Start of EXTRACTED RECORDS

-- ==== Sys2Proof/Machine/Ops.lean ====
section
/-! DEFINITION. The named operations over registers, memory, disk and output, the advance of the pc, and the fatal
halt, which is how this machine takes an exception (60_exceptions R185). Every meaning is written over these. -/

namespace Sys2Proof.Machine

/-! ### Sparse bytes -/

/-- The byte at a position. -/
def Cells.read (c : Cells) (a : Nat) : Byte :=
  match c with
  | [] => Config.unlistedByte
  | (k, b) :: rest => if k = a then b else Cells.read rest a

/-- The list without its entries at a position. -/
def Cells.erase (c : Cells) (a : Nat) : Cells := c.filter fun e => decide (e.1 ≠ a)

/-- The list with an entry put before the first greater position. -/
def Cells.insert (c : Cells) (a : Nat) (v : Byte) : Cells :=
  match c with
  | [] => [(a, v)]
  | (k, b) :: rest => if k < a then (k, b) :: Cells.insert rest a v else (a, v) :: (k, b) :: rest

/-- The list after a byte is written; writing what an unlisted position reads as leaves no entry. -/
def Cells.write (c : Cells) (a : Nat) (v : Byte) : Cells :=
  if v = Config.unlistedByte then c.erase a else (c.erase a).insert a v

/-- The bytes at several positions. -/
def Cells.readMany (c : Cells) (positions : List Nat) : List Byte := positions.map (Cells.read c)

/-- The list after several bytes are written, in order. -/
def Cells.writeMany (c : Cells) (entries : List (Nat × Byte)) : Cells :=
  entries.foldl (fun acc e => acc.write e.1 e.2) c

/-- Positions rise strictly from `low`, stay below `bound`, and no entry is what an unlisted position reads as. -/
def Cells.wfFrom (low bound : Nat) (c : Cells) : Bool :=
  match c with
  | [] => true
  | (k, b) :: rest =>
    decide (low ≤ k) && decide (k < bound) && decide (b ≠ Config.unlistedByte) && Cells.wfFrom (k + 1) bound rest

/-- The canonical form of memory. -/
def Memory.wf (m : Cells) : Bool := Cells.wfFrom 0 Config.memSize m

/-- The canonical form of the disk, with a legal size (00_scope R5). -/
def Disk.wf (d : Disk) : Bool :=
  diskSizeWellFormed d.sectors && Cells.wfFrom 0 (d.sectors * Config.sectorSize) d.cells

/-! ### Registers -/

/-- x[r]. -/
def State.reg (s : State) (r : Reg) : Word := s.regs[r.val]

/-- x[r] <- v. Every register is plain storage: none is hardwired, none read-only (10_state R10). -/
def State.setReg (s : State) (r : Reg) (v : Word) : State := { s with regs := s.regs.set r.val v }

/-- The program counter is register 15 (10_state R14). -/
def State.pc (s : State) : Word := s.reg Config.pcIndex

/-- The stack pointer is register 14 (10_state R17). -/
def State.sp (s : State) : Word := s.reg Config.spIndex

/-! ### Memory -/

/-- M[a]; no read has a side effect (20_memory R50). -/
def State.byteAt (s : State) (a : Word) : Byte := Cells.read s.mem a.toNat

/-- M[a] <- v; every byte is writable (10_state R22). -/
def State.setByte (s : State) (a : Word) (v : Byte) : State := { s with mem := Cells.write s.mem a.toNat v }

/-- A word starts at any address but 0xFFFF, whose second byte does not exist (20_memory R45, R46). UNVERIFIED: that
0xFFFF gives no meaning is the spec's decision D11, log 7. -/
def wordFits (a : Word) : Bool := decide (a ≠ 0xFFFF#16)

/-- MemRead(a, 2): big-endian (20_memory R41). Meant for addresses with `wordFits`. -/
def State.wordAt (s : State) (a : Word) : Word := joinBytes (s.byteAt a) (s.byteAt (a + 1#16))

/-- MemWrite(a, 2, v): big-endian (20_memory R42). Meant for addresses with `wordFits`. -/
def State.setWord (s : State) (a : Word) (v : Word) : State :=
  (s.setByte a (highByte v)).setByte (a + 1#16) (lowByte v)

/-! ### Disk -/

/-- The sector index is one the disk has (46_disk R165). UNVERIFIED: that another index gives no meaning is the spec's
decision D13, log 9. -/
def Disk.hasSector (d : Disk) (s : Nat) : Bool := decide (s < d.sectors)

/-- Where the 512 bytes of sector s stand in the disk's bytes (10_state R26). -/
def sectorPositions (s : Nat) : List Nat :=
  (List.range Config.sectorSize).map fun k => s * Config.sectorSize + k

/-- The 512 memory addresses of a transfer: (a + k) mod 65536 (20_memory R49). -/
def windowPositions (a : Word) : List Nat :=
  (List.range Config.sectorSize).map fun k => (a.toNat + k) % Config.memSize

/-- DISK[s][k]. -/
def Disk.byteAt (d : Disk) (s k : Nat) : Byte := Cells.read d.cells (s * Config.sectorSize + k)

/-- The copy of sector n into the window at a (46_disk R160). -/
def State.sectorToMemory (s : State) (n : Nat) (a : Word) : State :=
  { s with
    mem := Cells.writeMany s.mem ((windowPositions a).zip (Cells.readMany s.disk.cells (sectorPositions n))) }

/-- The copy of the window at a into sector n (46_disk R162). -/
def State.memoryToSector (s : State) (n : Nat) (a : Word) : State :=
  { s with
    disk :=
      { s.disk with
        cells :=
          Cells.writeMany s.disk.cells ((sectorPositions n).zip (Cells.readMany s.mem (windowPositions a))) } }

/-! ### Output -/

/-- OUT <- OUT ++ [(port, data)] (43_out R140). -/
def State.emit (s : State) (port data : Word) : State := { s with out := s.out ++ [{ port := port, data := data }] }

/-! ### The fatal halt: taking an exception -/

/-- The spec's own number of a cause, for tables only (60_exceptions R184, log 28). -/
def HaltCause.code (c : HaltCause) : Nat :=
  match c with
  | .unknownOpcode => 0
  | .divideByZero => 1
  | .pcOutOfBounds => 2

/-- A fatal halt (60_exceptions R185): run <- Halted(cause) and nothing else changes; there is no vector, no saved pc
and no mode, and no instruction returns from it (R190). -/
def State.halt (s : State) (cause : HaltCause) : State := { s with run := .halted cause }

/-- What the host receives at a fatal halt (60_exceptions R185). -/
structure HaltRecord where
  cause : HaltCause
  regs : Vector Word 16
  latch : Byte
deriving DecidableEq, Repr

/-- The halt record of a halted state: nothing changes after the halt (60_exceptions R190), so it can be read from the
state at any time (log 23). -/
def State.haltRecord (s : State) : Option HaltRecord :=
  match s.run with
  | .halted c => some { cause := c, regs := s.regs, latch := s.byteAt Config.keyboardAddress }
  | _ => none

/-! ### The end of a cycle -/

/-- Step 7 of the cycle without a jump (40_cycle R100, R104, R105, R108): the pc moves by n, or the machine halts with
the pc as it is. UNVERIFIED: that the pc halts and does not wrap is the spec's decisions D18 and D23, log 15. -/
def State.advance (s : State) (n : Nat) : State :=
  if s.pc.toNat + n ≤ 0xFFFF then s.setReg Config.pcIndex (BitVec.ofNat 16 (s.pc.toNat + n))
  else s.halt .pcOutOfBounds

/-- The end of an instruction that advances the pc by n (40_cycle R104, R105, R107). -/
def finish (n : Nat) (s : State) : Result := .next (s.advance n)

/-- The end of an instruction that may have signalled a jump (40_cycle R106): a jump leaves the pc as written. -/
def finishJump (jumped : Bool) (s : State) : Result :=
  if jumped then .next s else finish Config.defaultStep s

/-- A write of the destination by an instruction of the jump set (40_cycle R106: mov, movi, pop). UNVERIFIED: the jump
set is the spec's decision D17, log 14. -/
def finishAssign (rA : Reg) (v : Word) (s : State) : Result :=
  finishJump (decide (rA = Config.pcIndex)) (s.setReg rA v)

/-- A write of the destination by an instruction outside the jump set: with rA = 15 the advance follows all the same
(40_cycle R107; decision D17, log 14). -/
def finishCompute (rA : Reg) (v : Word) (s : State) : Result := finish Config.defaultStep (s.setReg rA v)

/-! ### The other agents and reset -/

/-- The turns still to come become the given list: how the model records that a turn is used up (log 5). -/
def State.setTurns (s : State) (turns : List Turn) : State := { s with turns := turns }

/-- The display peripheral writes a byte to the latch, and nothing else (60_exceptions R196). -/
def State.keyEvent (s : State) (code : Byte) : State := s.setByte Config.keyboardAddress code

/-- The host ends the run: run <- Stopped, nothing else (60_exceptions R199; decision D24, log 21). -/
def State.quit (s : State) : State := { s with run := .stopped }

/-- IF-RESET (10_state R30, 70_reset R210): the state after reset with the given BOOT_ROM and the given disk (its size
and DISK_INIT). Meant for parameters that are well formed (00_scope R5). -/
def State.boot (rom : List Byte) (disk : Disk) : State :=
  { State.reset with
    mem := Cells.writeMany [] ((List.range rom.length).zip rom)
    disk := disk }

end Sys2Proof.Machine
end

End of EXTRACTED RECORDS

YOUR INSTRUCTIONS
Your output must be the lines of the material above, from the first through the line that contains "def Cells.insert (c", copied exactly. Include both endpoints and nothing else.

EXERCISE SOLUTION
-- ==== Sys2Proof/Machine/Ops.lean ====
section
/-! DEFINITION. The named operations over registers, memory, disk and output, the advance of the pc, and the fatal
halt, which is how this machine takes an exception (60_exceptions R185). Every meaning is written over these. -/

namespace Sys2Proof.Machine

/-! ### Sparse bytes -/

/-- The byte at a position. -/
def Cells.read (c : Cells) (a : Nat) : Byte :=
  match c with
  | [] => Config.unlistedByte
  | (k, b) :: rest => if k = a then b else Cells.read rest a

/-- The list without its entries at a position. -/
def Cells.erase (c : Cells) (a : Nat) : Cells := c.filter fun e => decide (e.1 ≠ a)

/-- The list with an entry put before the first greater position. -/
def Cells.insert (c : Cells) (a : Nat) (v : Byte) : Cells :=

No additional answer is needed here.